▶ Study material
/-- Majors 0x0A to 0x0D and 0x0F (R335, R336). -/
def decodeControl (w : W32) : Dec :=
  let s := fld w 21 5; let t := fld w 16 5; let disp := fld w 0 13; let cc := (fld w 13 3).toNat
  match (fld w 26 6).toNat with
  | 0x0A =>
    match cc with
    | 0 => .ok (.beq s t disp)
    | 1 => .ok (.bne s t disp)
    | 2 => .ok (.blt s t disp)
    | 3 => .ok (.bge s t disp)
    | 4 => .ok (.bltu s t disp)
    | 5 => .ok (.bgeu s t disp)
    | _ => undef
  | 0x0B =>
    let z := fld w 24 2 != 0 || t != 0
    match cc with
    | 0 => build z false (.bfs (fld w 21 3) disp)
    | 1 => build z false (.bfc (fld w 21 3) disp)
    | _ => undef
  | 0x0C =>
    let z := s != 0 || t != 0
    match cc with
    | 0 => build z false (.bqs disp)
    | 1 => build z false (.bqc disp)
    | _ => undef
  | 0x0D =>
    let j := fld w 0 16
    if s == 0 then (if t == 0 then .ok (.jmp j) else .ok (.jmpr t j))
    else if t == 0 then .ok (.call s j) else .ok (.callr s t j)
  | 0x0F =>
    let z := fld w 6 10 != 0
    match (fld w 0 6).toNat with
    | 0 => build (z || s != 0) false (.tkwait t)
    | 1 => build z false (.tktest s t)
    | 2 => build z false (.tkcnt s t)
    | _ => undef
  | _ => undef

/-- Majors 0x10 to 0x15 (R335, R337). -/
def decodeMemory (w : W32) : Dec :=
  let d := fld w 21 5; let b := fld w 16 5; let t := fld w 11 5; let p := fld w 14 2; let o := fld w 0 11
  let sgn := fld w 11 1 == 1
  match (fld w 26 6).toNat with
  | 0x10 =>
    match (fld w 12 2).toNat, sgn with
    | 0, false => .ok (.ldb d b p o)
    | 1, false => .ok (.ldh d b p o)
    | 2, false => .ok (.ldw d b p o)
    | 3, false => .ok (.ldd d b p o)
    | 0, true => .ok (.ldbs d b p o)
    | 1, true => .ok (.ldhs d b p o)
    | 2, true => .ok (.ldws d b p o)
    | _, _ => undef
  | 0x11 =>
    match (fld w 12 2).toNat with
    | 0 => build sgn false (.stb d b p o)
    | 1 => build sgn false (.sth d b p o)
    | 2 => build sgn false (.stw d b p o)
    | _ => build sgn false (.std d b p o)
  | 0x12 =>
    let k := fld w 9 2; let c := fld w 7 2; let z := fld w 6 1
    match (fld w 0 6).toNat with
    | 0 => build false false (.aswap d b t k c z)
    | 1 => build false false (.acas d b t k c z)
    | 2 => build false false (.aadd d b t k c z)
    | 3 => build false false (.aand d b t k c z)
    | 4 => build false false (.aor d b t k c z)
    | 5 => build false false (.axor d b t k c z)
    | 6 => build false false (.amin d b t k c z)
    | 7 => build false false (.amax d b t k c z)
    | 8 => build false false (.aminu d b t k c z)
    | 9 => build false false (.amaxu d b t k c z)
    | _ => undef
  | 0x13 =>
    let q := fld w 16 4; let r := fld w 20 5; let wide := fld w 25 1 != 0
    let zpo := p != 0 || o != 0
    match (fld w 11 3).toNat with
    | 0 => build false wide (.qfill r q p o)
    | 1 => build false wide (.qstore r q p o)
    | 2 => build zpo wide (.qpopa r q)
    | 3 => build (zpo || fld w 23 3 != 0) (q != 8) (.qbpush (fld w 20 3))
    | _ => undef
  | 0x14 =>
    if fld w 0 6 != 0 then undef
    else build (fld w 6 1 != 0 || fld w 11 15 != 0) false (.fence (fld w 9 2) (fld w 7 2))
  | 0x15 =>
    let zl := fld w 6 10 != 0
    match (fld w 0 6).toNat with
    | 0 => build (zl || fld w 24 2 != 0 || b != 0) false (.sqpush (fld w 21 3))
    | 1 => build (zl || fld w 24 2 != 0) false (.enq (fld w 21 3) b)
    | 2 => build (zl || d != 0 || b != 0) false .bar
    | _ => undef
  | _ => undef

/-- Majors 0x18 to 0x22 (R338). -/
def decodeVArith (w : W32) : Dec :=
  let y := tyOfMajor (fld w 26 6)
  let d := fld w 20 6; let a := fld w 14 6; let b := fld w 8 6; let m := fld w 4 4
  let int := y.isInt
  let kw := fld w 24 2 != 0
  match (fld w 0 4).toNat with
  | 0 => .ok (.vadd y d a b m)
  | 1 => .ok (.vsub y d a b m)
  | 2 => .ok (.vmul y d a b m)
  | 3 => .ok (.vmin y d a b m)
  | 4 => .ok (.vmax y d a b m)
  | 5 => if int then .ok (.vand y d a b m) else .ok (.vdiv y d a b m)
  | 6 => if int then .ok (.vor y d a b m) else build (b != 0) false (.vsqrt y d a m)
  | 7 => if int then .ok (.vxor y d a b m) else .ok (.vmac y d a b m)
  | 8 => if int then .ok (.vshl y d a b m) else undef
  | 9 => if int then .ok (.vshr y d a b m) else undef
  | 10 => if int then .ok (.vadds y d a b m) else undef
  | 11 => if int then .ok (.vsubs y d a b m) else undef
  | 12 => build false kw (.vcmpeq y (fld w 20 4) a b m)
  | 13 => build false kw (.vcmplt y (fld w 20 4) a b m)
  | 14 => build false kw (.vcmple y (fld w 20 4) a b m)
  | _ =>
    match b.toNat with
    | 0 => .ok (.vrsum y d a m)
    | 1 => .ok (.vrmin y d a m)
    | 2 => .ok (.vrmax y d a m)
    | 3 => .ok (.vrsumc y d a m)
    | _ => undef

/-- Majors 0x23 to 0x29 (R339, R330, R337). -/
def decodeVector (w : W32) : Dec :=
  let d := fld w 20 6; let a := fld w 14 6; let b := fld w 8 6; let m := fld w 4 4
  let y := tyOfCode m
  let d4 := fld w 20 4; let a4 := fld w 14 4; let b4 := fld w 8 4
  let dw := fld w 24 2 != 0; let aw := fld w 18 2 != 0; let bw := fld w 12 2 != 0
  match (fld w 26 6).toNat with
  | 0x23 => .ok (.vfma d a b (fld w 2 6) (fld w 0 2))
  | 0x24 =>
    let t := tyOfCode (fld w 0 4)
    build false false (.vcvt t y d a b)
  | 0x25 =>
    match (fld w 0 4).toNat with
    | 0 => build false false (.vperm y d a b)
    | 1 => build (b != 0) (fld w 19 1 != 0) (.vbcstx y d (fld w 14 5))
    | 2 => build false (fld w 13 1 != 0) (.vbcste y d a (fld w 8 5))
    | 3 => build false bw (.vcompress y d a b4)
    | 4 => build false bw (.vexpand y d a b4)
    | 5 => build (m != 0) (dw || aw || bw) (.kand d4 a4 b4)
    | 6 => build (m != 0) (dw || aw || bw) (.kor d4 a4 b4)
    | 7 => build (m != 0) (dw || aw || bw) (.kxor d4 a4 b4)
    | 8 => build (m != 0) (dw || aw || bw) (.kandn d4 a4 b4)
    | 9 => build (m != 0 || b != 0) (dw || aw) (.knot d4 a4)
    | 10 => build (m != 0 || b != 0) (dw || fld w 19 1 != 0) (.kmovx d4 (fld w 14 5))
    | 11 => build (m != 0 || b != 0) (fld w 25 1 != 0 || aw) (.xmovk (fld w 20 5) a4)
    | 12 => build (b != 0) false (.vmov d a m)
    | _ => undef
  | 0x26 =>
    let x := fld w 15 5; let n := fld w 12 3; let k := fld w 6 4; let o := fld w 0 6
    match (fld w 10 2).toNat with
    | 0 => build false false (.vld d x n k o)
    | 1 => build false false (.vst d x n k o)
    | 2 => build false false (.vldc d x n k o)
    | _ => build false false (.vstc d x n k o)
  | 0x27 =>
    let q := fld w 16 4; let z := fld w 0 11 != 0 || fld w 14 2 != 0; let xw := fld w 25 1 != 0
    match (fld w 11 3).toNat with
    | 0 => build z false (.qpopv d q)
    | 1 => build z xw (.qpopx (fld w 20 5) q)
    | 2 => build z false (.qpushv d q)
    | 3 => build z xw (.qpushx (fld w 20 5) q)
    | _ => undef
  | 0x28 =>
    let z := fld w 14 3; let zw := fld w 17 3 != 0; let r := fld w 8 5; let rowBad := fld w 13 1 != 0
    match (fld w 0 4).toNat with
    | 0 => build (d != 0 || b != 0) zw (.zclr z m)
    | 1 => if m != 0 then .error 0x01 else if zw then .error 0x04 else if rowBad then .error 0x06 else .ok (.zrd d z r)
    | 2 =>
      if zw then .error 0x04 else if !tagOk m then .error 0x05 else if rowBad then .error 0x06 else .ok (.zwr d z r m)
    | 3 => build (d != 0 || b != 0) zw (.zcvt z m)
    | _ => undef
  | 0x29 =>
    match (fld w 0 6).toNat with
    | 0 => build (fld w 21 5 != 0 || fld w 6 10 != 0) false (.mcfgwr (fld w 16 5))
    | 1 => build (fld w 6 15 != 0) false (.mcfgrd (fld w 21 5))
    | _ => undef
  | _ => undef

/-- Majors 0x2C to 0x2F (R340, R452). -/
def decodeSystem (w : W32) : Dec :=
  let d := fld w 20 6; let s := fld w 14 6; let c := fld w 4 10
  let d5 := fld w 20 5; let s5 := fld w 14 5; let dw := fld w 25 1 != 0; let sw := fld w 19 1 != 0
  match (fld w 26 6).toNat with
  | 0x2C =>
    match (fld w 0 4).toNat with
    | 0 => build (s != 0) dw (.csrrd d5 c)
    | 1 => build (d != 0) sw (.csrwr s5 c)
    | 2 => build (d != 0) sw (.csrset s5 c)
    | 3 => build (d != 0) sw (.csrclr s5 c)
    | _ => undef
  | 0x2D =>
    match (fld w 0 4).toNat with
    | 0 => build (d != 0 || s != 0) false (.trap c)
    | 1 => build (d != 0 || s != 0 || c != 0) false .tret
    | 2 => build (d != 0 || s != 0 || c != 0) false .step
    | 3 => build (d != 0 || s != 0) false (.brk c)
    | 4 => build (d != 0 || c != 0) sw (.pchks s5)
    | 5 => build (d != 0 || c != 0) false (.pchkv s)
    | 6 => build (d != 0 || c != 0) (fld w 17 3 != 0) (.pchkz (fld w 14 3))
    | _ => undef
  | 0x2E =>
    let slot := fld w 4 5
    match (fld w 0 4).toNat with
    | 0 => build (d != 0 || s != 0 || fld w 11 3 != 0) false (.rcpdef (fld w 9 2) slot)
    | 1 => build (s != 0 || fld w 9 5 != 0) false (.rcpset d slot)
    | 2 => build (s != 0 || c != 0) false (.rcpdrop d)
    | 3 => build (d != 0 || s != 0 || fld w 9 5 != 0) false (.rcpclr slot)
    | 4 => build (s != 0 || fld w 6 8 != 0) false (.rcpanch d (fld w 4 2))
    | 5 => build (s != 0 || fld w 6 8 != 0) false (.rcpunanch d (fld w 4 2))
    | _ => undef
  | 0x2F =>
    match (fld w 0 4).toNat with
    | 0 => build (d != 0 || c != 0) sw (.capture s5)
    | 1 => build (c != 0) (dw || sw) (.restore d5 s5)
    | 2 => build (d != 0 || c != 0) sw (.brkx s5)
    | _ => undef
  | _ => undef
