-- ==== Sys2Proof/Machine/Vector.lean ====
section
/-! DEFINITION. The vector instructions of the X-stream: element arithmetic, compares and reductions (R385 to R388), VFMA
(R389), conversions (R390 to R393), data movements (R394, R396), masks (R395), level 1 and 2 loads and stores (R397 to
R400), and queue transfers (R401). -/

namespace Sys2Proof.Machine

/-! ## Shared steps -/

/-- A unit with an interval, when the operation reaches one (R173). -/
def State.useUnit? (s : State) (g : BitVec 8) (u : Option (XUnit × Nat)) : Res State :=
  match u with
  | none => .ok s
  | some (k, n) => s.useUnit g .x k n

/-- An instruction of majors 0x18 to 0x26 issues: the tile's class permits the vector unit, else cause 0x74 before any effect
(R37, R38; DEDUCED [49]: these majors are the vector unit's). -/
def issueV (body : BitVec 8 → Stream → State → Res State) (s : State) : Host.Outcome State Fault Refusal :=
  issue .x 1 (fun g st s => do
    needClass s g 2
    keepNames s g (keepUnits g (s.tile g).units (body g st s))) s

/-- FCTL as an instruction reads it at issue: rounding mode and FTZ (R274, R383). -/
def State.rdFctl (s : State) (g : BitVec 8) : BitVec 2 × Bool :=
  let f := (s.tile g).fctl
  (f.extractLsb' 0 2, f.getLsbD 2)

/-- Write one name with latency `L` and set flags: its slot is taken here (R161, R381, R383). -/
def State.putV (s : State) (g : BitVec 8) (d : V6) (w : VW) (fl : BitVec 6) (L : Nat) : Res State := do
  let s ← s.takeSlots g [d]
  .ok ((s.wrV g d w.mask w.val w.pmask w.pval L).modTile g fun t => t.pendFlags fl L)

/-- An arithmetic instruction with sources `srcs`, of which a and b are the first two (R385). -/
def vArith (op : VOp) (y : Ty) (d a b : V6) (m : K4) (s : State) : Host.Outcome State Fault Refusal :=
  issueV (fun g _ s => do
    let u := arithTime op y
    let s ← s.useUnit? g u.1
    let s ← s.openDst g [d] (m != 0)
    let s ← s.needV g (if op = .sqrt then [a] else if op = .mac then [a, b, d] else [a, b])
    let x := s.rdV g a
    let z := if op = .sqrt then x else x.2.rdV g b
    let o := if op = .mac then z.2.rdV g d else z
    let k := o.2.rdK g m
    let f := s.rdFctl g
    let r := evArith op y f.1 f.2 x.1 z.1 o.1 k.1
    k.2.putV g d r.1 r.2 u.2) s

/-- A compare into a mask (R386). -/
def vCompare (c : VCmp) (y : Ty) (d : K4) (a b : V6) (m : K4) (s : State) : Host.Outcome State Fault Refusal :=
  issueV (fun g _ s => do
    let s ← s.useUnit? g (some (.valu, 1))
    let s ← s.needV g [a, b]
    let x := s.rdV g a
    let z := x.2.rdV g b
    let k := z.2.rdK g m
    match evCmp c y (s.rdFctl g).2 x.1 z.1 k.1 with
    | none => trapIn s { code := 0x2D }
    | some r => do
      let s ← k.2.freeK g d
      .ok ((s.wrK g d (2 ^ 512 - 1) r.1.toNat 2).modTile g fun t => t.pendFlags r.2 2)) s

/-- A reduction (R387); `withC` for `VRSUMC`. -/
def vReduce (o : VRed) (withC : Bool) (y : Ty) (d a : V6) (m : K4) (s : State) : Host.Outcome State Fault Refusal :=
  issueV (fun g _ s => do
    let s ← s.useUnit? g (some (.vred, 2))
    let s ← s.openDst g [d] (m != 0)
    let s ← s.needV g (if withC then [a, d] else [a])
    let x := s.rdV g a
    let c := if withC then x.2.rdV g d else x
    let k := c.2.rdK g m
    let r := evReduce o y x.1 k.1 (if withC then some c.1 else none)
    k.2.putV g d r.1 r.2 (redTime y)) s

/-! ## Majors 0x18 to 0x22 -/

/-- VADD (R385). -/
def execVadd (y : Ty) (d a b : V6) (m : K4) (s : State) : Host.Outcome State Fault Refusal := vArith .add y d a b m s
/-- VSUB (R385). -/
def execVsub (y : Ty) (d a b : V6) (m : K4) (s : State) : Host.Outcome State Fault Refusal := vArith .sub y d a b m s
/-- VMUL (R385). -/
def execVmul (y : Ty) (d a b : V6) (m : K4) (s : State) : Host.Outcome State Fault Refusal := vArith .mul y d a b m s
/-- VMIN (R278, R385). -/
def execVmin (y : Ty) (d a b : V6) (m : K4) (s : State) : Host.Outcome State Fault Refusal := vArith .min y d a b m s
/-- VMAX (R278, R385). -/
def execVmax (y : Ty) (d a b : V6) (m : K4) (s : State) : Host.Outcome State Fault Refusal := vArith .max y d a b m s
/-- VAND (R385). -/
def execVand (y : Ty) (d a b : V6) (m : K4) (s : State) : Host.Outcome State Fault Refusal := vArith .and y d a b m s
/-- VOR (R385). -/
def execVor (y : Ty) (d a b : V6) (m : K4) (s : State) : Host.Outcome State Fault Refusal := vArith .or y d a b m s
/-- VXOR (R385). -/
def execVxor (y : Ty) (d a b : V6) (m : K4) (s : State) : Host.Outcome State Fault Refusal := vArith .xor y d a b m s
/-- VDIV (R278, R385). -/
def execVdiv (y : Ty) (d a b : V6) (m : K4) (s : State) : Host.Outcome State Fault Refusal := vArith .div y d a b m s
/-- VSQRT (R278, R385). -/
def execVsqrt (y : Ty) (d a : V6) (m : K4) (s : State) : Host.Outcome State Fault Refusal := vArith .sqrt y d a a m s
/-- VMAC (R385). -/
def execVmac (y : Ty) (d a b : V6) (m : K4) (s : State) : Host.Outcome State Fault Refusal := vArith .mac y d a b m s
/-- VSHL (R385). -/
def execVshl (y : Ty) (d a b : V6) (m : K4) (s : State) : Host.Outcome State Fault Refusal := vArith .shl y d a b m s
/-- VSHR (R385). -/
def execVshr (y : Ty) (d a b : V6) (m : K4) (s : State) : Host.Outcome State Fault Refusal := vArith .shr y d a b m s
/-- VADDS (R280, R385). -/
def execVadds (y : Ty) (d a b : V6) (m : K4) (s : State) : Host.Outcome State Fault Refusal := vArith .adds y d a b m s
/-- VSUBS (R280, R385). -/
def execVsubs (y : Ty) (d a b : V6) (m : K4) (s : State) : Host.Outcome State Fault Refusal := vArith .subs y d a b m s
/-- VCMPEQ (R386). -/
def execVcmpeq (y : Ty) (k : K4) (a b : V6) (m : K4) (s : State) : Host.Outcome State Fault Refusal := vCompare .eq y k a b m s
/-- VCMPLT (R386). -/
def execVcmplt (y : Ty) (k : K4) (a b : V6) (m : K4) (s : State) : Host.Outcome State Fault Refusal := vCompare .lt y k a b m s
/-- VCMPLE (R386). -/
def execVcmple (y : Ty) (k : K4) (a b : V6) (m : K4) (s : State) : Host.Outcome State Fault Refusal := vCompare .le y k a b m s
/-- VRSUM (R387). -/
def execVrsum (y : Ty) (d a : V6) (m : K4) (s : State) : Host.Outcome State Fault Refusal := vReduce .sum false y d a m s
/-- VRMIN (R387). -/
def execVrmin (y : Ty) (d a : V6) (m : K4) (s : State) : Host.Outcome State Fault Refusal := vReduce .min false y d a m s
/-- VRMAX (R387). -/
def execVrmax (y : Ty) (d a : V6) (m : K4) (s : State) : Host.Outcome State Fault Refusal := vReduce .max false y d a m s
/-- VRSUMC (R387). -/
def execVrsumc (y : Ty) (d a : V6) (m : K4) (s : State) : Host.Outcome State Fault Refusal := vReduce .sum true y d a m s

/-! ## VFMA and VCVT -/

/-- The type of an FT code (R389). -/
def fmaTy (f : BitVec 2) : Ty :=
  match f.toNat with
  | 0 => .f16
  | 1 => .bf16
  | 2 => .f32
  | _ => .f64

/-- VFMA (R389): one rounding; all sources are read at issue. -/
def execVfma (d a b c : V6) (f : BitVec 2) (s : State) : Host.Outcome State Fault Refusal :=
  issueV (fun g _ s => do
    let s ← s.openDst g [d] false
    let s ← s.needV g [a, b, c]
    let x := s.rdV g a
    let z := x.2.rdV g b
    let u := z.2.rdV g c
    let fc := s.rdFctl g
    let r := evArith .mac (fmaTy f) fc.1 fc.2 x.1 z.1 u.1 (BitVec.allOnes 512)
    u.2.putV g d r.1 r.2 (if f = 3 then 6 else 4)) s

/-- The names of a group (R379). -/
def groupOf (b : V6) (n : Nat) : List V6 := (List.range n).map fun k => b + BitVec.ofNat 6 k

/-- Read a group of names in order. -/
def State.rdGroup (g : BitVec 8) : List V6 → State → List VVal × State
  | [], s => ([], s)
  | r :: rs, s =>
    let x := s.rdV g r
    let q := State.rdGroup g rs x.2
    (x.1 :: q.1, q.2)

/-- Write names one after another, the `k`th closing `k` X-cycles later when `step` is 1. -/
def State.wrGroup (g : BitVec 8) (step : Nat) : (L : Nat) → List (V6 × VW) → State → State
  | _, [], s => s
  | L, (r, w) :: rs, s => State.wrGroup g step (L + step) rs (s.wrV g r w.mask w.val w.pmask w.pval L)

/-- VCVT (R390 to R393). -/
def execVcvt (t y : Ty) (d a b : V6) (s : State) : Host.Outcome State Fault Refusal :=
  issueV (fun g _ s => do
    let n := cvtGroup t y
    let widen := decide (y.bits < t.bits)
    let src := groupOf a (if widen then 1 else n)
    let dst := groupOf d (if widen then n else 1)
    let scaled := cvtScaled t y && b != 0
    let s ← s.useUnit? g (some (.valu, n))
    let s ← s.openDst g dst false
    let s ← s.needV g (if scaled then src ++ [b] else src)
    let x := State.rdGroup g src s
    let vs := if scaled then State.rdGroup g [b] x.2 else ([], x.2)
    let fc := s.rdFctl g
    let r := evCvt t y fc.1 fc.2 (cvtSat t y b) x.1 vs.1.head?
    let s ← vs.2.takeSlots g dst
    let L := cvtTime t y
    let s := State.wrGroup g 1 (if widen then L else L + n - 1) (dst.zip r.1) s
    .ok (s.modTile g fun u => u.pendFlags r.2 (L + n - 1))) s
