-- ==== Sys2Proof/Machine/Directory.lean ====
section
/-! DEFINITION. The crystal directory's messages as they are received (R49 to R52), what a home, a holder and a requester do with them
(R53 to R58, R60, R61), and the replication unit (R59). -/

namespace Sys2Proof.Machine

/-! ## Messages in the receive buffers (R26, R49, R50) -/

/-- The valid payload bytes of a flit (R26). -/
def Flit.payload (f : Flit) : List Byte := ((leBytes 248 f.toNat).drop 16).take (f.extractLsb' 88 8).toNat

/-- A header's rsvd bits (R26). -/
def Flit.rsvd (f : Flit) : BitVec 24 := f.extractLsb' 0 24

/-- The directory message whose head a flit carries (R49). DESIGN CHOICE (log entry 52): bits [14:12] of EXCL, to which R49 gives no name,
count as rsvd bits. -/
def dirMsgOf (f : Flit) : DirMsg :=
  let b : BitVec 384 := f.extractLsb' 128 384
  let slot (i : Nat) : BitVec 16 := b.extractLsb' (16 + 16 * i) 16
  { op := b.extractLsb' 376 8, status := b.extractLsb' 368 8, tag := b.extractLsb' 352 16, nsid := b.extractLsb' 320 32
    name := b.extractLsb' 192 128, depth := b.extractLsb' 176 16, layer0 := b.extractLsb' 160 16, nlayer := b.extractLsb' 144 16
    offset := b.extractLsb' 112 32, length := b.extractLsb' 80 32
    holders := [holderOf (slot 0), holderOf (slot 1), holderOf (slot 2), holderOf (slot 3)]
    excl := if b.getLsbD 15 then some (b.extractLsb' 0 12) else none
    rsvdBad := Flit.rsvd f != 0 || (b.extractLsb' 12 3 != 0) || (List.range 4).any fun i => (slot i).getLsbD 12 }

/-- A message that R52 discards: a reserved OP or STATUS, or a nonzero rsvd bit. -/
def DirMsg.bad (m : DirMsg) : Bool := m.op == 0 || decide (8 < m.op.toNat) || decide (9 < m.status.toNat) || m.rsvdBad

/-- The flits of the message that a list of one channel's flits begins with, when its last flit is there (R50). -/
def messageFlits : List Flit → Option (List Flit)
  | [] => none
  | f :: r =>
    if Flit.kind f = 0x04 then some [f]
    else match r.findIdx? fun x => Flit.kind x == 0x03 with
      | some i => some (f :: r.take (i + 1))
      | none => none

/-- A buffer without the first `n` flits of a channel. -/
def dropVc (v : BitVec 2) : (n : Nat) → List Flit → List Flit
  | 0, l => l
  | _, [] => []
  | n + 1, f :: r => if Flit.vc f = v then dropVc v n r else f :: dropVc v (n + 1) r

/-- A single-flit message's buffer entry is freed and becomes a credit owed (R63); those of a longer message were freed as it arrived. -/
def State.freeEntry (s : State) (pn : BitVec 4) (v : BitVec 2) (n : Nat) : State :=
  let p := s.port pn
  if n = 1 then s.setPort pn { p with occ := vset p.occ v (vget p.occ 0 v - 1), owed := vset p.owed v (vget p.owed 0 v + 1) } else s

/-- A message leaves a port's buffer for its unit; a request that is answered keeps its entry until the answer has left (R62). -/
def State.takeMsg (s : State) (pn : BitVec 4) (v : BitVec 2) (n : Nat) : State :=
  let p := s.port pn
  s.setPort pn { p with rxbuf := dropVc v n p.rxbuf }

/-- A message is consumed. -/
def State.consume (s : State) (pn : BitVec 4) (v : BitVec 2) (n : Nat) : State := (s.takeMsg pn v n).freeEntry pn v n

▶ Problem description
Copy exactly the lines above, starting at the opening line and finishing at the line in which "let k := fld w 9" occurs.

▶ Written reply
/-- Majors 0x0A to 0x0D and 0x0F (R335, R336). -/
def decodeControl (w : W32) : Dec :=
  let s := fld w 21 5; let t := fld w 16 5; let disp := fld w 0 13; let cc := (fld w 13 3).toNat
  match (fld w 26 6).toNat with
  | 0x0A =>
    match cc with
    | 0 => .ok (.beq s t disp)
    | 1 => .ok (.bne s t disp)
    | 2 => .ok (.blt s t disp)
    | 3 => .ok (.bge s t disp)
    | 4 => .ok (.bltu s t disp)
    | 5 => .ok (.bgeu s t disp)
    | _ => undef
  | 0x0B =>
    let z := fld w 24 2 != 0 || t != 0
    match cc with
    | 0 => build z false (.bfs (fld w 21 3) disp)
    | 1 => build z false (.bfc (fld w 21 3) disp)
    | _ => undef
  | 0x0C =>
    let z := s != 0 || t != 0
    match cc with
    | 0 => build z false (.bqs disp)
    | 1 => build z false (.bqc disp)
    | _ => undef
  | 0x0D =>
    let j := fld w 0 16
    if s == 0 then (if t == 0 then .ok (.jmp j) else .ok (.jmpr t j))
    else if t == 0 then .ok (.call s j) else .ok (.callr s t j)
  | 0x0F =>
    let z := fld w 6 10 != 0
    match (fld w 0 6).toNat with
    | 0 => build (z || s != 0) false (.tkwait t)
    | 1 => build z false (.tktest s t)
    | 2 => build z false (.tkcnt s t)
    | _ => undef
  | _ => undef

/-- Majors 0x10 to 0x15 (R335, R337). -/
def decodeMemory (w : W32) : Dec :=
  let d := fld w 21 5; let b := fld w 16 5; let t := fld w 11 5; let p := fld w 14 2; let o := fld w 0 11
  let sgn := fld w 11 1 == 1
  match (fld w 26 6).toNat with
  | 0x10 =>
    match (fld w 12 2).toNat, sgn with
    | 0, false => .ok (.ldb d b p o)
    | 1, false => .ok (.ldh d b p o)
    | 2, false => .ok (.ldw d b p o)
    | 3, false => .ok (.ldd d b p o)
    | 0, true => .ok (.ldbs d b p o)
    | 1, true => .ok (.ldhs d b p o)
    | 2, true => .ok (.ldws d b p o)
    | _, _ => undef
  | 0x11 =>
    match (fld w 12 2).toNat with
    | 0 => build sgn false (.stb d b p o)
    | 1 => build sgn false (.sth d b p o)
    | 2 => build sgn false (.stw d b p o)
    | _ => build sgn false (.std d b p o)
  | 0x12 =>
    let k := fld w 9 2; let c := fld w 7 2; let z := fld w 6 1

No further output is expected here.